**Exercise goal**
From the entries below, output the line with "def rungHost (opcode" and each following line up to and including the line with "rq.args := rfl", exactly as written.

*** Extracted records ***

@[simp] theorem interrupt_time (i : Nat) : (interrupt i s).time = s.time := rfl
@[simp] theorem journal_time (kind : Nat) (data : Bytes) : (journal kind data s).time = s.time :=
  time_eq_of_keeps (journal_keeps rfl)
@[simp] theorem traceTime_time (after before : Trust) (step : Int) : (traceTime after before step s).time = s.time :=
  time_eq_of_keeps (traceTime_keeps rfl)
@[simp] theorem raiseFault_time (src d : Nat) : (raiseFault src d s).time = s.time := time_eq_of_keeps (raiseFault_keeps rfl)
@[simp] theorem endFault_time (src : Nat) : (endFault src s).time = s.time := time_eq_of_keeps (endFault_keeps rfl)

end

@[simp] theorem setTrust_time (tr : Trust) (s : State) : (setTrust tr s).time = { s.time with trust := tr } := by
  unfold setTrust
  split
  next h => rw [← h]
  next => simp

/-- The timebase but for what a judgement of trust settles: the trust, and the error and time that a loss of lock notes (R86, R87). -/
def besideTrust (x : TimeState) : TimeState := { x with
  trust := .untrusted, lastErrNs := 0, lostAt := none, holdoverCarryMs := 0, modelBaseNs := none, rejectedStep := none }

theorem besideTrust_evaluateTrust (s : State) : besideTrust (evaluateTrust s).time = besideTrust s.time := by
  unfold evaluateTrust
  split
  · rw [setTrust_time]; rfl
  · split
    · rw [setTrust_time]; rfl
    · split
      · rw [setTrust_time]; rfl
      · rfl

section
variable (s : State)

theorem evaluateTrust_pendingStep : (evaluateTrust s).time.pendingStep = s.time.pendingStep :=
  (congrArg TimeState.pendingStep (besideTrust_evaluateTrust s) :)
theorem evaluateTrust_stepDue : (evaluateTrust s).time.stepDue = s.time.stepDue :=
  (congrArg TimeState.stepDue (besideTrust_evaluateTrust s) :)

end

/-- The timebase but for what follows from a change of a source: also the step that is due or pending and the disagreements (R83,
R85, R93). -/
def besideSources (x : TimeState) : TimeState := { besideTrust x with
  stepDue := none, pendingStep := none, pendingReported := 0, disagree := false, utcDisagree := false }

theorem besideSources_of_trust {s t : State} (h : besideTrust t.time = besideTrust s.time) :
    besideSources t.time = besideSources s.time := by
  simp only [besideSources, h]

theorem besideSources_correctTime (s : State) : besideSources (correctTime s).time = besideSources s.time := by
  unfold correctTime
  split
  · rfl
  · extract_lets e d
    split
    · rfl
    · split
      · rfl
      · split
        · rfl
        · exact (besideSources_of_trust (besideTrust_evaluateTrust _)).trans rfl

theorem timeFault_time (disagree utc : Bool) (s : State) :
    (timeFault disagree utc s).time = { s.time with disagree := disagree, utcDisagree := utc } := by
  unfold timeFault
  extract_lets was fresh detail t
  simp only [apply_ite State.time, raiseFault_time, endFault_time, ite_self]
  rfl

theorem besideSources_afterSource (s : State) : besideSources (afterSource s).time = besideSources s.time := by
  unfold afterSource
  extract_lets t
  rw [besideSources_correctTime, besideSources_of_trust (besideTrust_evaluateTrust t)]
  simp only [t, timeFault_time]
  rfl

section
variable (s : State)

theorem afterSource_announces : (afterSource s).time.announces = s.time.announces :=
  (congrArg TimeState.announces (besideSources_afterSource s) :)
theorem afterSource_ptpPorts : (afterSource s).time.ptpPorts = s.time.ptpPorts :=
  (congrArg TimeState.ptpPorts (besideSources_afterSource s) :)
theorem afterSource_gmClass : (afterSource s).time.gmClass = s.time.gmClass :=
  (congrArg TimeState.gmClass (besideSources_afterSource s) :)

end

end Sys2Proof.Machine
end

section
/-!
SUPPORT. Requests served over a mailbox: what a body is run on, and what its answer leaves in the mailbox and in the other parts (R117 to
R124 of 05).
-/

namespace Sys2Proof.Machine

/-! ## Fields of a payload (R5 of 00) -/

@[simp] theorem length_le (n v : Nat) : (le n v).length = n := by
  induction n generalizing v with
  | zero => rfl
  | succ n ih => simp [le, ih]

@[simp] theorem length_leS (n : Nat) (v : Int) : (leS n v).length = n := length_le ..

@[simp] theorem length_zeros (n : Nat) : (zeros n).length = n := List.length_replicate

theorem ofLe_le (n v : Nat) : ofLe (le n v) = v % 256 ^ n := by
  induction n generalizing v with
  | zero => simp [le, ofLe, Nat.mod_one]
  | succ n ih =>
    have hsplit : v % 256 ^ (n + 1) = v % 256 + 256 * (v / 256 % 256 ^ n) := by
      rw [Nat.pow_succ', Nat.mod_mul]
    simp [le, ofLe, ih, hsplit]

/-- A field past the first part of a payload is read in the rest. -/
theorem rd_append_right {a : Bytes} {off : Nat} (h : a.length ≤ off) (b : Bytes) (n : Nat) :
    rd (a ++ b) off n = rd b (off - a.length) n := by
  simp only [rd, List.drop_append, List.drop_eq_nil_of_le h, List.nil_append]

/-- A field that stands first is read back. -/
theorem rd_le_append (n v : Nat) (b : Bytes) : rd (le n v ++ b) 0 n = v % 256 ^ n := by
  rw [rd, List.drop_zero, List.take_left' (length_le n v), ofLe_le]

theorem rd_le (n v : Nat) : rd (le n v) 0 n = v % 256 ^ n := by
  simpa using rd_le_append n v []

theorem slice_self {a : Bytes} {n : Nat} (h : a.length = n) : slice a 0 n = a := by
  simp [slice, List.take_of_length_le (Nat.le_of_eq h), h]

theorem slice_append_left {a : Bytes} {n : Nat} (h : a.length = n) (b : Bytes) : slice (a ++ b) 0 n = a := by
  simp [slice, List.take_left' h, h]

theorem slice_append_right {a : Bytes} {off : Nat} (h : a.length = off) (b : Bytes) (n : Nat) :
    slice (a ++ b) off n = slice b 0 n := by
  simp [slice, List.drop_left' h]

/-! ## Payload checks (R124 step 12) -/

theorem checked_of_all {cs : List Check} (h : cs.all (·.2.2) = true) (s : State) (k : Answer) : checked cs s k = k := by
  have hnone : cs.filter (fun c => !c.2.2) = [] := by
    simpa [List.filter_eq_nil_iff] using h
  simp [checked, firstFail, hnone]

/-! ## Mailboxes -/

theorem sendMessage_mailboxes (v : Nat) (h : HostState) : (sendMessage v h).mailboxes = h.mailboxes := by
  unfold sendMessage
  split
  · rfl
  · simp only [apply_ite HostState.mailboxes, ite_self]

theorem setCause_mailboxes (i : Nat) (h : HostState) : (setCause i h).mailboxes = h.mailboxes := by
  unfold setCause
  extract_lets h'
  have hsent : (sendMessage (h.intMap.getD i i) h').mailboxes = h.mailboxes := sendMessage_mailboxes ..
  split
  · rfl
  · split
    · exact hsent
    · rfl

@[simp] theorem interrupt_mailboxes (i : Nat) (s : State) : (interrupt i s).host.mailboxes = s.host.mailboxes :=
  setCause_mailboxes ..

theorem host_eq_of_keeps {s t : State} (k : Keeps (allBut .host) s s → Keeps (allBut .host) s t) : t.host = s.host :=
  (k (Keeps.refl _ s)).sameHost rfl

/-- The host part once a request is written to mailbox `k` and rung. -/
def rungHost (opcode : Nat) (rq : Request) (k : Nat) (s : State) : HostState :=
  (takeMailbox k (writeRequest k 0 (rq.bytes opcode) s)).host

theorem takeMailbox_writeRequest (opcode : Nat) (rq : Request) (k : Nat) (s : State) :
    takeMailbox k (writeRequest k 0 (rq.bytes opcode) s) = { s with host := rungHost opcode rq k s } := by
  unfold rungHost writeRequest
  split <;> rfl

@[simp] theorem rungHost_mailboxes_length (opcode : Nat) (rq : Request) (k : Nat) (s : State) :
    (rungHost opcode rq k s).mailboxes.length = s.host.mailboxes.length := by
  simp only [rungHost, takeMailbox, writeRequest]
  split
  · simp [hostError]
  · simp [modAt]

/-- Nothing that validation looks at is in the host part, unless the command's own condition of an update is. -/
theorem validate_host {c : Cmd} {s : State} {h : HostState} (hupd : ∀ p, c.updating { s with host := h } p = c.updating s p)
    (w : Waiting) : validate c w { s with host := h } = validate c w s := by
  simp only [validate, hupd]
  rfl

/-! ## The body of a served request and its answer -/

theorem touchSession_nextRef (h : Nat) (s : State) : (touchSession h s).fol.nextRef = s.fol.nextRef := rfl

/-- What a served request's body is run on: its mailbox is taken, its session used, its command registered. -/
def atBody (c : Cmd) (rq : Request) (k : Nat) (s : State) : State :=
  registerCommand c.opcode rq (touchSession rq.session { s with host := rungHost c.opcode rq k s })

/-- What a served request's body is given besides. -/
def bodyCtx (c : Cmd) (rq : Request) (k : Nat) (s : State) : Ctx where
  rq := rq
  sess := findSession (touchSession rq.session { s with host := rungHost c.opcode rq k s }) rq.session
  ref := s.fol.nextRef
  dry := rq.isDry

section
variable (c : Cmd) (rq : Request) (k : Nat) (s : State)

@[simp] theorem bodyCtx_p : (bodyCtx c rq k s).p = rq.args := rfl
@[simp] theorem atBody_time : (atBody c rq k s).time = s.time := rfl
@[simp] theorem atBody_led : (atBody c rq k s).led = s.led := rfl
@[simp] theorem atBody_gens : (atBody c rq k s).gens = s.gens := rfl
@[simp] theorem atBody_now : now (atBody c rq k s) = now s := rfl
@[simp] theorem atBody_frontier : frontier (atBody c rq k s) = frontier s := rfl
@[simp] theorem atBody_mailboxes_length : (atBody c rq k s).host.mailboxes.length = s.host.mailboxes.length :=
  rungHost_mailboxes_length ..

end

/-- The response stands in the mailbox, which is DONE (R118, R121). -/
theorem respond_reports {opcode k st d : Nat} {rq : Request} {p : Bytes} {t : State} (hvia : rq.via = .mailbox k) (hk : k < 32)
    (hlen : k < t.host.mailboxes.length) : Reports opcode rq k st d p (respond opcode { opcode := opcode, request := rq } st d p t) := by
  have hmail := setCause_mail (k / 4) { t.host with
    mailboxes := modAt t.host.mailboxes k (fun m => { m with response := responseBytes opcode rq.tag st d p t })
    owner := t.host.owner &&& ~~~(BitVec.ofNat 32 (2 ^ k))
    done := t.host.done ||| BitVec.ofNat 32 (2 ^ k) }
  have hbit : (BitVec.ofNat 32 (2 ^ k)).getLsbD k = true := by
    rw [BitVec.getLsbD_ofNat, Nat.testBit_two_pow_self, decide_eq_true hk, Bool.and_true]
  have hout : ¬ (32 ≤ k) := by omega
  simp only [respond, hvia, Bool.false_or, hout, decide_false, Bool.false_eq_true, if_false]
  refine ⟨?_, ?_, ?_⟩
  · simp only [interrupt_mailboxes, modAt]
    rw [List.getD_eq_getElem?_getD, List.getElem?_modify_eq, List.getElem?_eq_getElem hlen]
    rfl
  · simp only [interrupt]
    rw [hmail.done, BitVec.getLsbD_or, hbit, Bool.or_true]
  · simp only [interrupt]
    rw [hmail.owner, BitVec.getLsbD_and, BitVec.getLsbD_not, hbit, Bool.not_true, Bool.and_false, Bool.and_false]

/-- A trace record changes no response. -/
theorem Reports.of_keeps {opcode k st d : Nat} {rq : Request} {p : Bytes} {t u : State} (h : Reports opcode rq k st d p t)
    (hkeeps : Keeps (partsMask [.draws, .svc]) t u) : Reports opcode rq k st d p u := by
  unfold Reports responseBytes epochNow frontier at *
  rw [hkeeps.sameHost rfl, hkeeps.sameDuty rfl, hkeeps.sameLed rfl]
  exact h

***

**Task solution**
def rungHost (opcode : Nat) (rq : Request) (k : Nat) (s : State) : HostState :=
  (takeMailbox k (writeRequest k 0 (rq.bytes opcode) s)).host

theorem takeMailbox_writeRequest (opcode : Nat) (rq : Request) (k : Nat) (s : State) :
    takeMailbox k (writeRequest k 0 (rq.bytes opcode) s) = { s with host := rungHost opcode rq k s } := by
  unfold rungHost writeRequest
  split <;> rfl

@[simp] theorem rungHost_mailboxes_length (opcode : Nat) (rq : Request) (k : Nat) (s : State) :
    (rungHost opcode rq k s).mailboxes.length = s.host.mailboxes.length := by
  simp only [rungHost, takeMailbox, writeRequest]
  split
  · simp [hostError]
  · simp [modAt]

/-- Nothing that validation looks at is in the host part, unless the command's own condition of an update is. -/
theorem validate_host {c : Cmd} {s : State} {h : HostState} (hupd : ∀ p, c.updating { s with host := h } p = c.updating s p)
    (w : Waiting) : validate c w { s with host := h } = validate c w s := by
  simp only [validate, hupd]
  rfl

/-! ## The body of a served request and its answer -/

theorem touchSession_nextRef (h : Nat) (s : State) : (touchSession h s).fol.nextRef = s.fol.nextRef := rfl

/-- What a served request's body is run on: its mailbox is taken, its session used, its command registered. -/
def atBody (c : Cmd) (rq : Request) (k : Nat) (s : State) : State :=
  registerCommand c.opcode rq (touchSession rq.session { s with host := rungHost c.opcode rq k s })

/-- What a served request's body is given besides. -/
def bodyCtx (c : Cmd) (rq : Request) (k : Nat) (s : State) : Ctx where
  rq := rq
  sess := findSession (touchSession rq.session { s with host := rungHost c.opcode rq k s }) rq.session
  ref := s.fol.nextRef
  dry := rq.isDry

section
variable (c : Cmd) (rq : Request) (k : Nat) (s : State)

@[simp] theorem bodyCtx_p : (bodyCtx c rq k s).p = rq.args := rfl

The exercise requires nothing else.